The idea that the guy revealing a complete lack of security is committing a crime is like saying a guy informing someone that they're naked is guilty of forcibly stripping that person. Or that telling someone there's a giant red button that drains the landlord's bank account is guilty of pressing it. Maybe they should remove the giant red button?! Or at least put it in a locked room?
Not in Canada. Bring that the article mentioned Vancouver. For us it'd be Section 342.1/2 of the CCC.
It is, like getting into a home with open doors without the consent of the inhabitants.
Which is keeping away only the honest and polite persons.
Jesus. The whole system seems to have been designed to maximise the damage that can be caused with minimal effort.
Why are these admin pages web findable? Why is there a public database of them? Why have they tried so hard to make it so accessible? Why is there no security? Arrrrrgggh.
Exposing a loophole in the best way. Great job
I just tried it (via Tor) and was able to get into the first 5 that duckduckgo found. Someone had been there before me and (apparently) changed names of things. (I looked but didn't touch.)
> fortran77 5 hours ago:
> I just tried it (via Tor) [...]
Opsec: Failed
Well, I still have plausible deniability if other people tried it via Tor, too.
You can get in the building with a bit of social engineering. I live in an apartment complex. Put on a DHL or Dominos cap and nobody cares. It's your front door lock that is the real barrier.
Nowadays you don't even need that. Just carry a brown paper bag. Every mid-large sized building gets a food delivery every 5 minutes, and no one looks twice.
Interesting story but a CVE for this is a bit melodramatic and why no one takes security folk seriously (cry wolf too many times).
OpenWRT ships with no password at all (!) with full root access on default install.

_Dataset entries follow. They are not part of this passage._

/-- The list kept holds four rooms at most, none twice and not the room itself, in the order written (R17). -/
theorem formAlternates_spec (r : RoomNo) (l : List Nat) :
    (formAlternates r l).length ≤ 4 ∧ (formAlternates r l).Nodup ∧ r ∉ formAlternates r l ∧
      ((formAlternates r l).map (·.val)).Sublist l := by
  induction l using List.reverseRecOn with
  | nil => simp [formAlternates]
  | append_singleton l n ih =>
    obtain ⟨hlen, hnd, hr, hsub⟩ := ih
    obtain ⟨-, h⟩ | ⟨q, rfl, hqr, hq, h4, h⟩ := formAlternates_cases r l n <;> rw [h]
    · exact ⟨hlen, hnd, hr, hsub.trans (List.sublist_append_left ..)⟩
    · refine ⟨by simp; omega, ?_, by simp [hr, hqr.symm], by simpa using hsub.append_right [q.val]⟩
      exact List.nodup_append.2 ⟨hnd, by simp, by simp; exact fun a ha e => hq (e ▸ ha)⟩

/-- Every other room written is in a list kept that is not full. -/
theorem formAlternates_complete {r : RoomNo} {l : List Nat} {n : Nat} (hn : n ∈ l) (h : n < 96) (hr : n ≠ r.val)
    (h4 : (formAlternates r l).length < 4) : (⟨n, h⟩ : RoomNo) ∈ formAlternates r l := by
  induction l using List.reverseRecOn with
  | nil => cases hn
  | append_singleton l k ih =>
    obtain hk | hk := List.mem_append.1 hn
    · obtain ⟨-, e⟩ | ⟨q, -, -, -, -, e⟩ := formAlternates_cases r l k <;> rw [e] at h4 ⊢
      · exact ih hk h4
      · exact List.mem_append_left _ (ih hk (by simp at h4; omega))
    · obtain rfl : n = k := by simpa using hk
      obtain ⟨hdrop, e⟩ | ⟨q, rfl, -, -, -, e⟩ := formAlternates_cases r l n <;> rw [e] at h4 ⊢
      · obtain hd | hd | ⟨q, hq, rfl⟩ | hd := hdrop
        · omega
        · exact absurd hd hr
        · exact hq
        · omega
      · simp

/-- The field is reported clamped where an entry was dropped, or more were given than the field holds. -/
theorem alternates_clamped (r : RoomNo) (l : List Nat) :
    (decide (8 < l.length) || decide ((formAlternates r (l.take 8)).length ≠ (l.take 8).length)) =
      decide ((formAlternates r (l.take 8)).length < l.length) := by
  obtain ⟨hlen, -, -, hsub⟩ := formAlternates_spec r (l.take 8)
  have hle := hsub.length_le
  rw [List.length_map] at hle
  rw [← Bool.decide_or, decide_eq_decide]
  rw [List.length_take] at hle ⊢
  omega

The situation is the same: they politely suggest you change it from the default (blank) password but do not force you to do so.
By this logic every OpenWRT install (and many other softwares) dating back many years should be subject to CVE.
Yup, worth a CWE but not a CVE.
I assume you have to be on that network to access the login. I'm 95% sure it the UI/admin is not accessible to the internet by default... but also, yes that shit should be way better. Even Comcast and other ISPs have done better than this for a decade or more now.